A little background on us; we've been married almost 8 years, hubby is 27 and I'm 32, we've got 3some boys (6,9, & 12). Hubby spent 7 years in the Army and is very type A. During his time in the military he became very disciplined about tidiness. We were absolutely fine until I decided to return to the workforce and go back to school for my BSBA. Before that I was a SAHM and our house was immaculate. Hubby sounds a lot like you in that he does everything that he can to make my life easier whether it be housework, laundry, kids, or hardworking. We really work well as a team, but he becomes very frustrated that I often don't pick up after myself and I'm honestly the messiest person in our home and I was having sex with him but not regularly enough that he was satisfied and most of the time with a complete lack of enthusiasm. Not good or healthy for either of us. I too, played of Facebook rather than taking the time to connect with him.
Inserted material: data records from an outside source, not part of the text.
-- ==== Sys2Proof/Tests/Slice0.lean ====
section
/-!
SUPPORT. Tests, by evaluation in the kernel. Expected words are written out from the encodings of spec/opcode_table.json (30_encoding
R121); expected results are those of spec/95_test_vectors.md, section 2, unless a comment says otherwise. The witness theorems
show states and operands that meet the hypotheses of the statements.
-/

open Sys2Proof Sys2Proof.Machine

namespace Sys2Proof.Tests

/-! ## Well-formedness: each check refuses an ill-formed term -/

theorem test_wellFormed_refuses_jr_of_register_0 : (Instr.jr 8 0).wellFormed = false := by decide
theorem test_wellFormed_refuses_jrl_of_register_0 : (Instr.jrl 8 0).wellFormed = false := by decide
theorem test_wellFormed_takes_jr_and_jrl_of_register_31 :
    (Instr.jr 0x1fffff 31).wellFormed = true ∧ (Instr.jrl 0x1fffff 31).wellFormed = true := by decide

/-! ## Encoding -/

/-- The word decodes to the instruction, and the instruction encodes to the word. -/
def codes (w : Word) (i : Instr) : Bool :=
  decide (decode defaultConfig w = .ok i) && decide (encode defaultConfig i = w) && i.wellFormed

/-- The word, with every ignored bit set, decodes to the instruction. -/
def ignores (w : Word) (i : Instr) : Bool := decide (decode defaultConfig w = .ok i)

theorem test_codes_integer :
    (codes 0b000001_00011_01001_10110_0000000_0000 (.add 3 9 22) &&
      codes 0b000001_00011_01001_10110_0000000_0001 (.sub 3 9 22) &&
      codes 0b000001_00011_01001_10110_0000000_0010 (.addu 3 9 22) &&
      codes 0b000001_00011_01001_10110_0000000_0011 (.subu 3 9 22) &&
      codes 0b000001_00011_01001_000000000000_0100 (.not 3 9) &&
      codes 0b000001_00011_01001_10110_0000000_0101 (.and 3 9 22) &&
      codes 0b000001_00011_01001_10110_0000000_0110 (.or 3 9 22) &&
      codes 0b000001_00011_01001_10110_0000000_0111 (.xor 3 9 22) &&
      codes 0b000001_00011_01001_10110_00000001000 (.sal 3 9 22) &&
      codes 0b000001_00011_01001_10110_00000001001 (.sar 3 9 22) &&
      codes 0b000001_00011_01001_10110_00000001010 (.sll 3 9 22) &&
      codes 0b000001_00011_01001_10110_00000001011 (.slr 3 9 22) &&
      codes 0b000001_00011_01001_10110_0000000_1100 (.comp 3 9 22)) = true := by decide

theorem test_codes_immediate :
    (codes 0b000011_00011_01001_101001011100_0000 (.addi 3 9 0xa5c) &&
      codes 0b000011_00011_01001_101001011100_0001 (.subi 3 9 0xa5c) &&
      codes 0b000011_00011_01001_101001011100_0010 (.addui 3 9 0xa5c) &&
      codes 0b000011_00011_01001_101001011100_0011 (.subui 3 9 0xa5c) &&
      codes 0b000011_00011_00000_101001011100_0100 (.noti 3 0xa5c) &&
      codes 0b000011_00011_01001_101001011100_0101 (.andi 3 9 0xa5c) &&
      codes 0b000011_00011_01001_101001011100_0110 (.ori 3 9 0xa5c) &&
      codes 0b000011_00011_01001_101001011100_0111 (.xori 3 9 0xa5c) &&
      codes 0b000011_00011_01001_101001011100_1000 (.sali 3 9 0xa5c) &&
      codes 0b000011_00011_01001_101001011100_1001 (.sari 3 9 0xa5c) &&
      codes 0b000011_00011_01001_101001011100_1010 (.slli 3 9 0xa5c) &&
      codes 0b000011_00011_01001_101001011100_1011 (.slri 3 9 0xa5c) &&
      codes 0b000011_00011_01001_101001011100_1100 (.compi 3 9 0xa5c)) = true := by decide

theorem test_codes_load :
    (codes 0b010010_00011_01001_00_10101001011100 (.lw 3 0x2a5c 9) &&
      codes 0b010010_00011_01001_01_10101001011100 (.lh 3 0x2a5c 9) &&
      codes 0b010010_00011_01001_10_10101001011100 (.lth 3 0x2a5c 9) &&
      codes 0b010010_00011_01001_11_10101001011100 (.lb 3 0x2a5c 9)) = true := by decide

theorem test_codes_store :
    (codes 0b01101000_101_01001_10110_01001011100 (.sw 22 0x2a5c 9) &&
      codes 0b01101001_101_01001_10110_01001011100 (.sh 22 0x2a5c 9) &&
      codes 0b01101010_101_01001_10110_01001011100 (.sth 22 0x2a5c 9) &&
      codes 0b01101011_101_01001_10110_01001011100 (.sb 22 0x2a5c 9)) = true := by decide

theorem test_codes_loadImmediate :
    (codes 0b000010_00011_00000_1000010000100001 (.li 3 0x8421) &&
      codes 0b000010_00011_00001_1000010000100001 (.lsi 3 0x8421) &&
      codes 0b000010_00011_00010_1000010000100001 (.lgi 3 0x8421) &&
      codes 0b000010_00011_00011_1000010000100001 (.lui 3 0x8421) &&
      codes 0b000010_00011_00100_1000010000100001 (.lusi 3 0x8421) &&
      codes 0b000010_00011_00101_1000010000100001 (.lugi 3 0x8421) &&
      codes 0b000010_00011_01000_1000010000100001 (.lni 3 0x8421) &&
      codes 0b000010_00011_01001_1000010000100001 (.lnsi 3 0x8421) &&
      codes 0b000010_00011_01010_1000010000100001 (.lngi 3 0x8421) &&
      codes 0b000010_00011_01011_1000010000100001 (.luni 3 0x8421) &&
      codes 0b000010_00011_01100_1000010000100001 (.lunsi 3 0x8421) &&
      codes 0b000010_00011_01101_1000010000100001 (.lungi 3 0x8421)) = true := by decide

theorem test_codes_branch :
    (codes 0b000101_10101_01001_10110_001011100_00 (.beq 9 22 0x2a5c) &&
      codes 0b000101_10101_01001_10110_001011100_01 (.bne 9 22 0x2a5c) &&
      codes 0b000101_10101_01001_10110_001011100_10 (.bgt 9 22 0x2a5c) &&
      codes 0b000101_10101_01001_10110_001011100_11 (.blt 9 22 0x2a5c)) = true := by decide

theorem test_codes_jump :
    (codes 0b000110_10010_00000_1010010111000011 (.j 0x12a5c3) &&
      codes 0b000111_10010_00000_1010010111000011 (.jal 0x12a5c3) &&
      codes 0b000110_10010_01001_1010010111000011 (.jr 0x12a5c3 9) &&
      codes 0b000111_10010_01001_1010010111000011 (.jrl 0x12a5c3 9)) = true := by decide

theorem test_codes_system :
    (codes 0b001000_0000000000_00000000_00010010 (.syscall 0x12) &&
      codes 0b001000_0000000000_00000001_00000000 .sysret &&
      codes 0b001000_00000_01001_00000010_00010010 (.stspr 9 0x12) &&
      codes 0b001000_00011_00000_00000011_00010010 (.ldspr 3 0x12) &&
      codes 0b001000_0000000000_00000100_00000000 .sync &&
      codes 0b001000_00011_01001_00000101_00000000 (.lock 3 9) &&
      codes 0b001000_00011_01001_00000110_00000000 (.test 3 9) &&
      codes 0b001000_0000000000_00000111_00010010 (.pmir 0x12) &&
      codes 0b001000_0000000000_00001000_00010010 (.pmd 0x12)) = true := by decide

theorem test_ignored_bits :
    (ignores 0b000001_00011_01001_10110_1111111_0000 (.add 3 9 22) &&
      ignores 0b000001_00011_01001_10110_1111111_0001 (.sub 3 9 22) &&
      ignores 0b000001_00011_01001_10110_1111111_0010 (.addu 3 9 22) &&
      ignores 0b000001_00011_01001_10110_1111111_0011 (.subu 3 9 22) &&
      ignores 0b000001_00011_01001_111111111111_0100 (.not 3 9) &&
      ignores 0b000001_00011_01001_10110_1111111_0101 (.and 3 9 22) &&
      ignores 0b000001_00011_01001_10110_1111111_0110 (.or 3 9 22) &&
      ignores 0b000001_00011_01001_10110_1111111_0111 (.xor 3 9 22) &&
      ignores 0b000001_00011_01001_10110_1111111_1100 (.comp 3 9 22) &&
      ignores 0b001000_1111111111_00000000_00010010 (.syscall 0x12) &&
      ignores 0b001000_1111111111_00000001_11111111 .sysret &&
      ignores 0b001000_11111_01001_00000010_00010010 (.stspr 9 0x12) &&
      ignores 0b001000_00011_11111_00000011_00010010 (.ldspr 3 0x12) &&
      ignores 0b001000_1111111111_00000100_11111111 .sync &&
      ignores 0b001000_00011_01001_00000101_11111111 (.lock 3 9) &&
      ignores 0b001000_00011_01001_00000110_11111111 (.test 3 9) &&
      ignores 0b001000_1111111111_00000111_00010010 (.pmir 0x12) &&
      ignores 0b001000_1111111111_00001000_00010010 (.pmd 0x12)) = true := by decide

/-- 30_encoding R103: under `OPMAP = S821` the opcode bits alone differ. -/
theorem test_decode_of_the_other_map :
    decode { defaultConfig with opmap := .s821 } 0b010011_00011_01001_10110_0000000_0000 = .ok (.add 3 9 22) ∧
    decode { defaultConfig with opmap := .s821 } 0b000100_00000_00000_0000000000001000 = .ok (.jal 8) ∧
    decode { defaultConfig with opmap := .s821 } 0b100000_00000_00000_00000100_00000000 = .ok .sync ∧
    decode { defaultConfig with opmap := .s821 } 0xffffffff = .error .coprocessor := by decide

/-- Each rejection by its name (30_encoding R120, R122, 40_integer R141, 47_coprocessor R280). -/
theorem test_rejections :
    decode defaultConfig 0x00000000 = .error .unassignedOpcode ∧ decode defaultConfig 0x0461100d = .error .reservedAluop ∧
    decode defaultConfig 0x0c610004 = .error .notiRsa ∧ decode defaultConfig 0x08b00001 = .error .unassignedDsel ∧
    decode defaultConfig 0x20000900 = .error .unassignedFunct ∧ decode defaultConfig 0x0461101a = .error .shiftField ∧
    decode defaultConfig 0x80000000 = .error .coprocessor ∧ decodeBytes defaultConfig [0x04, 0x61] = .error .truncated := by
  decide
Well about 2 months ago we had a huge blow out and he told me that he couldn't continue to live this way; I wasn't meeting his emotional or physical needs. He would point out my messes and I felt like he was treating me like a child rather than his partner. Here's the important part, I'd completely checked out and had disconnected from him emotionally. While he didn't do what you did as far as having inappropriate texts with another female he started looking at porn. I caught him in the act and was devestated. It made me feel so insecure and jealous like I wasn't enough. But it also opened my eyes that I wasn't meeting his needs. 

We had a long conversation and I explained that I felt like his child and that nothing I did was good enough and that I missed our time alone, that all we talked about was stupid stuff and that we weren't connecting emotionally. That's why I'd turned to Facebook because there I got emotional connections. I also askedabout if he had noticed that when we went on rare date nights that he got better sex? He said, absolutely. I said, there's your sign.

I think honestly that your wife misses you and the connection that you once had. Becoming a new mother ishard both physically and emotionally and she's probably somewhat overwhelmed and depressed. I'd try talk to her and not bring up the house, plan a date night and get your connection back. You don't have to buy gifts or anything but treat her like you did when you were dating. Where you're headed now is divorce if you don't get ahanle
_Posted via Mobile Device_


----------



## LBG (Nov 22, 2011)

Sorry a handle on things. After our talk I opened my eyes and so did he, we both started working on things and I started cleaning up after myself. Since he was trying his hardiest to meet my needs I tried my hardiest to meet his as well. I'm happy to report that we have not had a single major fight since and our sex life is back on track and the best that it's been in a long time. I feel closer to him and we take the time to talk each day. We've also stopped the yelling, name calling, and demeaning too. I now feel like his partner, not his child.
_Posted via Mobile Device_


----------



## Kevin1978 (Nov 18, 2011)

LBG- I'm glad that you got things back on the right track. I also thank you for you constructive criticism. Some people get on here and post nothing but negativity. 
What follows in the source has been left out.